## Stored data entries
*** Block opens ***

-- ==== Sys2Proof/Laws/TouchBase.lean ====
section
/-! SUPPORT. What the alert operations and the operations over links, places, slots, the walker and a retirement touch. -/

set_option Elab.async false

namespace Sys2Proof.Machine

variable (s : State)

/-! ### One part written -/

theorem touches_mem (m : List Host.Cell) : Touches [.mem] s { s with mem := m } := by
  intro p hp; cases p <;> first | rfl | exact absurd (by decide) hp

theorem touches_loader (x : Loader) : Touches [.loader] s { s with loader := x } := by
  intro p hp; cases p <;> first | rfl | exact absurd (by decide) hp

theorem touches_links (x : Vector Link 4) : Touches [.links] s { s with links := x } := by
  intro p hp; cases p <;> first | rfl | exact absurd (by decide) hp

theorem touches_exposures (x : Vector (Option ExpEntry) 4) : Touches [.exposures] s { s with exposures := x } := by
  intro p hp; cases p <;> first | rfl | exact absurd (by decide) hp

theorem touches_slots (x : Vector (Option Slot) 128) : Touches [.slots] s { s with slots := x } := by
  intro p hp; cases p <;> first | rfl | exact absurd (by decide) hp

theorem touches_banks (x : Vector (Option Bank) 8) : Touches [.banks] s { s with banks := x } := by
  intro p hp; cases p <;> first | rfl | exact absurd (by decide) hp

theorem touches_fields (x : Vector (Option Field) 4) : Touches [.fields] s { s with fields := x } := by
  intro p hp; cases p <;> first | rfl | exact absurd (by decide) hp

theorem touches_deposit (x : DepositUnit) : Touches [.deposit] s { s with deposit := x } := by
  intro p hp; cases p <;> first | rfl | exact absurd (by decide) hp

theorem touches_service (x : Option ServiceOrder) : Touches [.service] s { s with service := x } := by
  intro p hp; cases p <;> first | rfl | exact absurd (by decide) hp

theorem touches_walker (x : Walker) : Touches [.walker] s { s with walker := x } := by
  intro p hp; cases p <;> first | rfl | exact absurd (by decide) hp

theorem touches_alert (x : AlertUnit) : Touches [.alert] s { s with alert := x } := by
  intro p hp; cases p <;> first | rfl | exact absurd (by decide) hp

theorem touches_port (x : HostPort) : Touches [.port] s { s with port := x } := by
  intro p hp; cases p <;> first | rfl | exact absurd (by decide) hp

theorem touches_readData (x : List Byte) : Touches [.readData] s { s with readData := x } := by
  intro p hp; cases p <;> first | rfl | exact absurd (by decide) hp

theorem touches_errs (x : List MemErr) : Touches [.errs] s { s with errs := x } := by
  intro p hp; cases p <;> first | rfl | exact absurd (by decide) hp

theorem touches_past (x : List (List Host.Cell)) : Touches [.past] s { s with past := x } := by
  intro p hp; cases p <;> first | rfl | exact absurd (by decide) hp

theorem touches_freeTaken (x : Nat) : Touches [.freeTaken] s { s with freeTaken := x } := by
  intro p hp; cases p <;> first | rfl | exact absurd (by decide) hp

/-! ### Alerts -/

theorem queueMirror_touches (off : Nat) (bytes : List Byte) : Touches [.mirror] s (s.queueMirror off bytes) := by
  intro p hp; cases p <;> first | rfl | exact absurd (by decide) hp

theorem mirrorIf_touches (c : Bool) (off n v : Nat) : Touches [.mirror] s (s.mirrorIf c off n v) := by
  unfold State.mirrorIf
  split
  · exact queueMirror_touches s _ _
  · exact Touches.refl _ s

theorem sendMessage_touches : Touches [.messages] s s.sendMessage := by
  intro p hp; cases p <;> first | rfl | exact absurd (by decide) hp

theorem raise_touches (c : Cause) : Touches [.alert, .messages] s (s.raise c) := by
  unfold State.raise
  split
  · exact Touches.refl _ s
  · dsimp only
    split
    · exact (touches_alert s _).andThen (sendMessage_touches _)
    · exact (touches_alert s _).mono

theorem acknowledge_touches (named : Causes) : Touches [.alert, .messages] s (s.acknowledge named) := by
  unfold State.acknowledge
  dsimp only
  split
  · exact (touches_alert s _).andThen (sendMessage_touches _)
  · exact (touches_alert s _).mono

theorem memError_touches (src : MemSource) : Touches [.alert, .mirror, .messages] s (s.memError src) := by
  unfold State.memError
  exact ((touches_alert s _).andThen (mirrorIf_touches _ _ _ _ _) : Touches [.alert, .mirror] _ _).andThen
    (raise_touches _ _)

theorem testMark_touches : Touches [.alert, .messages] s s.testMark := by
  unfold State.testMark
  split
  · exact raise_touches s _
  · exact Touches.refl _ s

theorem alertRetirement_touches : Touches [.alert, .messages] s s.alertRetirement := by
  unfold State.alertRetirement
  exact ((touches_alert s _).andThen (testMark_touches _) : Touches [.alert, .messages] _ _).andThen (touches_alert _ _)

/-! ### Reads under way -/

theorem startReads_touches : Touches [.past] s s.startReads := touches_past s _

theorem noteMemory_touches (before : State) : Touches [.past] s (s.noteMemory before) :=
  Touches.ite (touches_past s _) (Touches.refl _ s)

/-! ### Links, places and slots -/

theorem setLink_touches (l : LinkNo) (k : Link) : Touches [.links] s (s.setLink l k) := touches_links s _

theorem count_touches (l : LinkNo) (c : LinkCounter) (n : Nat) : Touches [.links, .mirror] s (s.count l c n) := by
  unfold State.count
  exact (setLink_touches s _ _).andThen (mirrorIf_touches _ _ _ _ _)

theorem setPlace_touches (p : Fin 4) (new : Option ExpEntry) : Touches [.exposures, .mirror] s (s.setPlace p new) := by
  have m (t : State) (c : Bool) (off n v : Nat) : Touches [.exposures, .mirror] t (t.mirrorIf c off n v) :=
    (mirrorIf_touches t c off n v).mono
  have e := (touches_exposures s (s.exposures.set p new)).mono (qs := [.exposures, .mirror])
  unfold State.setPlace
  dsimp only
  split
  · exact e
  · exact e.trans (m _ _ _ _ _)
  · exact (((((e.trans (m _ _ _ _ _)).trans (m _ _ _ _ _)).trans (m _ _ _ _ _)).trans (m _ _ _ _ _)).trans
      (m _ _ _ _ _)).trans (m _ _ _ _ _)
  · exact ((((e.trans (m _ _ _ _ _)).trans (m _ _ _ _ _)).trans (m _ _ _ _ _)).trans (m _ _ _ _ _)).trans
      (m _ _ _ _ _)

theorem mapEntry_touches (tag : Tag) (f : ExpEntry → ExpEntry) :
    Touches [.exposures, .mirror] s (s.mapEntry tag f) := by
  unfold State.mapEntry
  split
  · split
    · exact setPlace_touches s _ _
    · exact Touches.refl _ s
  · exact Touches.refl _ s

theorem removalCheck_touches (tag : Tag) : Touches [.exposures, .mirror] s (s.removalCheck tag) := by
  unfold State.removalCheck
  split
  · split
    · split
      · exact setPlace_touches s _ _
      · exact Touches.refl _ s
    · exact Touches.refl _ s
  · exact Touches.refl _ s

theorem setSlot_touches (n : SlotNo) (new : Option Slot) : Touches [.slots, .mirror] s (s.setSlot n new) := by
  unfold State.setSlot
  exact (touches_slots s _).andThen (mirrorIf_touches _ _ _ _ _)

theorem freeSlotAs_touches (why : FreeReason) (n : SlotNo) :
    Touches [.exposures, .slots, .mirror] s (s.freeSlotAs why n) := by
  unfold State.freeSlotAs
  split
  · exact Touches.refl _ s
  · exact (((queueMirror_touches s _ _).andThen (setSlot_touches _ _ _) : Touches [.slots, .mirror] _ _).andThen
      (mapEntry_touches _ _ _) : Touches [.exposures, .slots, .mirror] _ _).andThen (removalCheck_touches _ _)

/-! ### The walker and retirement -/

theorem setWalker_touches (w : Walker) : Touches [.walker, .mirror] s (s.setWalker w) := by
  have m (t : State) (c : Bool) (off n v : Nat) : Touches [.walker, .mirror] t (t.mirrorIf c off n v) :=
    (mirrorIf_touches t c off n v).mono
  have e := (touches_walker s w).mono (qs := [.walker, .mirror])
  exact ((((((e.trans (m _ _ _ _ _)).trans (m _ _ _ _ _)).trans (m _ _ _ _ _)).trans (m _ _ _ _ _)).trans
    (m _ _ _ _ _)).trans (m _ _ _ _ _)).trans (m _ _ _ _ _)

theorem faultRecord_touches (why : FaultReason) (off : Nat) :
    Touches [.walker, .mirror, .alert, .messages] s (s.faultRecord why off) := by
  unfold State.faultRecord
  exact (setWalker_touches s _).andThen (raise_touches _ _)

theorem retire_touches (off : Nat) (st : Status) (results : List Nat) :
    Touches [.mem, .walker, .mirror, .alert, .messages] s (s.retire off st results) := by
  unfold State.retire
  split
  · exact (memError_touches s _).andThen (faultRecord_touches _ _ _)
  · split
    · exact ((touches_mem s _).andThen (setWalker_touches _ _) : Touches [.mem, .walker, .mirror] _ _).andThen
        (alertRetirement_touches _)
    · exact (faultRecord_touches s _ _).mono

end Sys2Proof.Machine
end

*** Block closes ***

## ASSIGNED TASK
Only a number is wanted here: the count of lines in the data that contain the string "Machine".

## WRITTEN SOLUTION
2